Retired American journalist James Donahue puts it more simply than I ever could when he writes that the term Catch-22 was defined by the fictional character Doc Daneeka, an army psychiatrist who understood the paradox.

“The term for the paradox and the book title was randomly chosen by author Heller and has since become commonly used.

“That is because the dilemmas described in his book are among the most common paradoxes most people, especially military and government service personnel, are forced to deal with.”

The term Catch-22 refers to the various absurd bureaucratic constraints placed on military personnel that cannot be resolved without breaking the rules.

A young Joseph Heller

The pivotal Catch-22 is a bomber pilot who attempts to prove his own insanity in order to escape increasingly dangerous missions. But this very attempt to stay alive proves his sanity.

But there are many others.

The novel contains numerous examples of Catch-22s.

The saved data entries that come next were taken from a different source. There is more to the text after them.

-- ==== Sys2Proof/Machine/Alu.lean ====
section
/-! DEFINITION. Register-to-register ALU operations, class 8 (spec/43_alu.md). Results and flags are
computed from the start-of-instruction values; the flag write has priority when `x` is `F` (R130). -/

namespace Sys2Proof.Machine

/-- `8xy0`: `V[x] <- V[y]` (R131). -/
def execLdReg (x y : Reg) (s : State) : Result := .next (s.setReg x (s.reg y))

/-- `8xy1`: `V[x] <- V[x] | V[y]`, `VF` not cleared (R132). -/
def execOrReg (x y : Reg) (s : State) : Result := .next (s.setReg x (s.reg x ||| s.reg y))

/-- `8xy2`: `V[x] <- V[x] & V[y]`, `VF` not cleared (R133). -/
def execAndReg (x y : Reg) (s : State) : Result := .next (s.setReg x (s.reg x &&& s.reg y))

/-- `8xy3`: `V[x] <- V[x] ^ V[y]`, `VF` not cleared (R134). -/
def execXorReg (x y : Reg) (s : State) : Result := .next (s.setReg x (s.reg x ^^^ s.reg y))

/-- `8xy4`: the sum mod 256, and the carry in `VF` (R135). -/
def execAddReg (x y : Reg) (s : State) : Result :=
  .next (s.setRegFlag x (addByte (s.reg x) (s.reg y)) (flagByte (carry (s.reg x) (s.reg y))))

/-- `8xy5`: `V[x] - V[y]` mod 256, and in `VF` whether `V[x]` was strictly greater (R136). -/
def execSubReg (x y : Reg) (s : State) : Result :=
  .next (s.setRegFlag x (subByte (s.reg x) (s.reg y))
    (flagByte (strictlyGreater (s.reg x) (s.reg y))))

/-- `8xy6`: `V[x] >> 1`, and the bit shifted out in `VF`; `y` is ignored (R91, R137). -/
def execShr (x _y : Reg) (s : State) : Result :=
  .next (s.setRegFlag x (shiftRight1 (s.reg x)) (flagByte (lowBit (s.reg x))))

/-- `8xy7`: `V[y] - V[x]` mod 256, and in `VF` whether `V[y]` was strictly greater (R138). -/
def execSubnReg (x y : Reg) (s : State) : Result :=
  .next (s.setRegFlag x (subByte (s.reg y) (s.reg x))
    (flagByte (strictlyGreater (s.reg y) (s.reg x))))

/-- `8xyE`: `V[x] << 1` mod 256, and the bit shifted out in `VF`; `y` is ignored (R91, R139). -/
def execShl (x _y : Reg) (s : State) : Result :=
  .next (s.setRegFlag x (shiftLeft1 (s.reg x)) (flagByte (topBit (s.reg x))))

end Sys2Proof.Machine
end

There was the case of the prostitute that refused to accept a marriage proposal from one of the soldiers. She explained that he had to be crazy to want to marry a non-virgin and she would never marry a crazy man. By her logic then, all men that refuse to marry her are sane and those that wish to marry her are crazy. Thus she will never be married because she is not a virgin. The woman is clearly caught in a Catch-22 of her own making.

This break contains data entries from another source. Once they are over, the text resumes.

-- ==== Sys2Proof/Machine/ControlFlow.lean ====
section
/-! DEFINITION. Control transfer (spec/40_control_flow.md): RET, JP, CALL, JP V0. In every meaning the
state's `pc` already holds the address of the next instruction (R84). -/

namespace Sys2Proof.Machine

/-- `00EE`: pop the return address into `pc`; `StackUnderflow` on an empty stack (R101). -/
def execRet (s : State) : Result :=
  match s.pop with
  | some (w, s') => .next (s'.setPc w)
  | none => takeFault .stackUnderflow s

/-- `1nnn`: `pc <- nnn` (R102). -/
def execJp (nnn : Addr12) (s : State) : Result := .next (s.setPc (zext16 nnn))

/-- `2nnn`: push the address after the CALL, then `pc <- nnn`; `StackOverflow` on a full stack
(R103). -/
def execCall (nnn : Addr12) (s : State) : Result :=
  match s.push s.pc with
  | some s' => .next (s'.setPc (zext16 nnn))
  | none => takeFault .stackOverflow s

/-- `Bnnn`: `pc <- (nnn + V[0]) & 0xFFF` (R104). -/
def execJpV0 (nnn : Addr12) (s : State) : Result := .next (s.setPc (offsetTarget s nnn))

end Sys2Proof.Machine
end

Theatrical poster and advertising collateral Sean Dowling

He’s From One of Our Ghastly Colonies Darling

Many authors feign a certain reluctance to flog their wares, as if as artistes their creative purity should not be sullied by grubby commerciality.

But when there’s a new book out, that is product to sell, all the living legends do the centres of the English speaking world, New York and London — where I was living in the 1980s.

These same legends rarely, of course, made it as far as Sydney, where I was from.

Despite having crossed the first bridge and joined the queue of journalists lining up to interview whichever celebrity was in London that week, there were other obstacles to overcome.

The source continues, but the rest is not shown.